Exercise aim: Retype exactly the lines that run from the start of the data to the line holding "(Chip.cellRow (.priorityPress unit)))", including both, and only those.

The data:

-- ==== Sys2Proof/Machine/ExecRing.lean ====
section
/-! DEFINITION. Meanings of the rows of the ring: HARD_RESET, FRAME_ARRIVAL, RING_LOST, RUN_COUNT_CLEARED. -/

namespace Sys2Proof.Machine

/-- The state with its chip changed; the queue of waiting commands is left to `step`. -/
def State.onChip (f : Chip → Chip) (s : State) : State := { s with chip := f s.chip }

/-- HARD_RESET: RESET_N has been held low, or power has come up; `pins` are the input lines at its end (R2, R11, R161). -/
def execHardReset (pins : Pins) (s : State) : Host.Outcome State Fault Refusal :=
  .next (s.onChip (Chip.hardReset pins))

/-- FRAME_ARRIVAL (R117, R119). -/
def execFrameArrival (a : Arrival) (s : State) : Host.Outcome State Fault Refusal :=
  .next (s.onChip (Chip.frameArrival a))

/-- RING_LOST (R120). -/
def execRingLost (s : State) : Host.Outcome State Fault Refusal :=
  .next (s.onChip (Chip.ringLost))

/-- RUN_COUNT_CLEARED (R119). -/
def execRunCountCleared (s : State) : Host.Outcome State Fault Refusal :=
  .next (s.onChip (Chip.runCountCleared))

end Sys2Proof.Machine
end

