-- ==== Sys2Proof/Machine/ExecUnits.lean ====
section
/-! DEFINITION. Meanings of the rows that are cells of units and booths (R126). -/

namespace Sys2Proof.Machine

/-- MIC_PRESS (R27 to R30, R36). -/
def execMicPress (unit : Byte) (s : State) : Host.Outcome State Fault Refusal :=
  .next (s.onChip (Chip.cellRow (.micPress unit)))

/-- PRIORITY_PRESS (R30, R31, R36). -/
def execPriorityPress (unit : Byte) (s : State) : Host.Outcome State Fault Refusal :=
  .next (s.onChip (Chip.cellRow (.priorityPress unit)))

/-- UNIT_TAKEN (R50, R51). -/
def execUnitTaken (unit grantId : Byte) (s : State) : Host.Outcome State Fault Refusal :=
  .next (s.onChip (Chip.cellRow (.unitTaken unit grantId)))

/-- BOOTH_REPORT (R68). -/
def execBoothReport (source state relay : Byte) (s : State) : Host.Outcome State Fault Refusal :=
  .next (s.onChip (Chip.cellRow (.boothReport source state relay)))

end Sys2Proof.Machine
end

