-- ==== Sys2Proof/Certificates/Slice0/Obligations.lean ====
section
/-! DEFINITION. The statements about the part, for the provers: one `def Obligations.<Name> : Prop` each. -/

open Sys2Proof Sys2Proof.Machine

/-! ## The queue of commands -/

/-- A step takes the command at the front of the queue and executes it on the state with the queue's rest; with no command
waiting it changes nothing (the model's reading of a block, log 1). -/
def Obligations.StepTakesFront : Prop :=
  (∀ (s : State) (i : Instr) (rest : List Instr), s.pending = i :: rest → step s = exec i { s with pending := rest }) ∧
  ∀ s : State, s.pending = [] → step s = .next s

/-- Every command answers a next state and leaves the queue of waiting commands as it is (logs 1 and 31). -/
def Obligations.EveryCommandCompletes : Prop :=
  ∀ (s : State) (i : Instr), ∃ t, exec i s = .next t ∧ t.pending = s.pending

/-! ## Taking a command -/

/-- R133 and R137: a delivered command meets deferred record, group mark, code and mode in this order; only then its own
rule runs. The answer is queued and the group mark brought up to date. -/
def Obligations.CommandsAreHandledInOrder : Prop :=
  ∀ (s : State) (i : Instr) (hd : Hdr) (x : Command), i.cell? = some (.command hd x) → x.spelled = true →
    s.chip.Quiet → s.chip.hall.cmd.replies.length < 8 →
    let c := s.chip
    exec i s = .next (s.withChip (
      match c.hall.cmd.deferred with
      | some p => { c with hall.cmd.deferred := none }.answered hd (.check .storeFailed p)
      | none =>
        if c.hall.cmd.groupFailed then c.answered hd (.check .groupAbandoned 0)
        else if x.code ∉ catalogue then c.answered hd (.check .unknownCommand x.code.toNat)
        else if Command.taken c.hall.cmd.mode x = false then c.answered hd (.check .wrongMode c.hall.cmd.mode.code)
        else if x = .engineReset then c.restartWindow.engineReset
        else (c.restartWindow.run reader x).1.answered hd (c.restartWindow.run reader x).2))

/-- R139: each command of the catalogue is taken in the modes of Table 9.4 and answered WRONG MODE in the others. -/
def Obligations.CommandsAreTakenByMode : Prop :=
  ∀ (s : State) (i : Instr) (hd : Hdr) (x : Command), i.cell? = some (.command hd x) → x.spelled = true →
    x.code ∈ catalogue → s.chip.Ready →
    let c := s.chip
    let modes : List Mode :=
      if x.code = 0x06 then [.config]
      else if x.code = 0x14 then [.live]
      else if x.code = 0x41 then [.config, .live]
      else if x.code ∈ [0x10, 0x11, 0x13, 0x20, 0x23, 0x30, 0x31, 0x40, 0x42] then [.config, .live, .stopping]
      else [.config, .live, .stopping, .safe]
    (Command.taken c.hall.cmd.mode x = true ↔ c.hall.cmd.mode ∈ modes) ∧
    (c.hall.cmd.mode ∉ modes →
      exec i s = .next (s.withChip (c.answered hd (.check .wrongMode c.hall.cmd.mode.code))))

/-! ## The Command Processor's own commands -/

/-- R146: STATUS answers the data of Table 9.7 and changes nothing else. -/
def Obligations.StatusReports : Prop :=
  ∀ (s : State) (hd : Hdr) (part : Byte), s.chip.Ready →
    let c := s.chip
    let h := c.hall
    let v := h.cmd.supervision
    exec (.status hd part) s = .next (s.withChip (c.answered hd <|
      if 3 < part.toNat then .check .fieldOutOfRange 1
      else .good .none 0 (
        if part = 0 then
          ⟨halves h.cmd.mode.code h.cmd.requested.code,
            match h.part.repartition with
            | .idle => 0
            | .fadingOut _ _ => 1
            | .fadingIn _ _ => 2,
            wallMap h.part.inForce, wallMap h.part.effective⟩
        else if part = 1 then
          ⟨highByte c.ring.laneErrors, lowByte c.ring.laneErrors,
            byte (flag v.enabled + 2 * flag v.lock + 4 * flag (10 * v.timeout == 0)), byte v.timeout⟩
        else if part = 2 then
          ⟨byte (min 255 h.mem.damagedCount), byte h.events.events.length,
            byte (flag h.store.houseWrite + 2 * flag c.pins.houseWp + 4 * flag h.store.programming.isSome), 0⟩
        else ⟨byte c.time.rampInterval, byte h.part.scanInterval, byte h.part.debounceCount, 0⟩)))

Answer box:
-- ==== Sys2Proof/Machine/ExecRing.lean ====
section
/-! DEFINITION. Meanings of the rows of the ring: HARD_RESET, FRAME_ARRIVAL, RING_LOST, RUN_COUNT_CLEARED. -/

namespace Sys2Proof.Machine

/-- The state with its chip changed; the queue of waiting commands is left to `step`. -/
def State.onChip (f : Chip → Chip) (s : State) : State := { s with chip := f s.chip }

/-- HARD_RESET: RESET_N has been held low, or power has come up; `pins` are the input lines at its end (R2, R11, R161). -/
def execHardReset (pins : Pins) (s : State) : Host.Outcome State Fault Refusal :=
  .next (s.onChip (Chip.hardReset pins))

/-- FRAME_ARRIVAL (R117, R119). -/
def execFrameArrival (a : Arrival) (s : State) : Host.Outcome State Fault Refusal :=
  .next (s.onChip (Chip.frameArrival a))

/-- RING_LOST (R120). -/
def execRingLost (s : State) : Host.Outcome State Fault Refusal :=
  .next (s.onChip (Chip.ringLost))

/-- RUN_COUNT_CLEARED (R119). -/
def execRunCountCleared (s : State) : Host.Outcome State Fault Refusal :=
  .next (s.onChip (Chip.runCountCleared))

end Sys2Proof.Machine
end

-- ==== Sys2Proof/Machine/ExecUnits.lean ====
section
/-! DEFINITION. Meanings of the rows that are cells of units and booths (R126). -/

namespace Sys2Proof.Machine

/-- MIC_PRESS (R27 to R30, R36). -/
def execMicPress (unit : Byte) (s : State) : Host.Outcome State Fault Refusal :=
  .next (s.onChip (Chip.cellRow (.micPress unit)))

/-- PRIORITY_PRESS (R30, R31, R36). -/
def execPriorityPress (unit : Byte) (s : State) : Host.Outcome State Fault Refusal :=
  .next (s.onChip (Chip.cellRow (.priorityPress unit)))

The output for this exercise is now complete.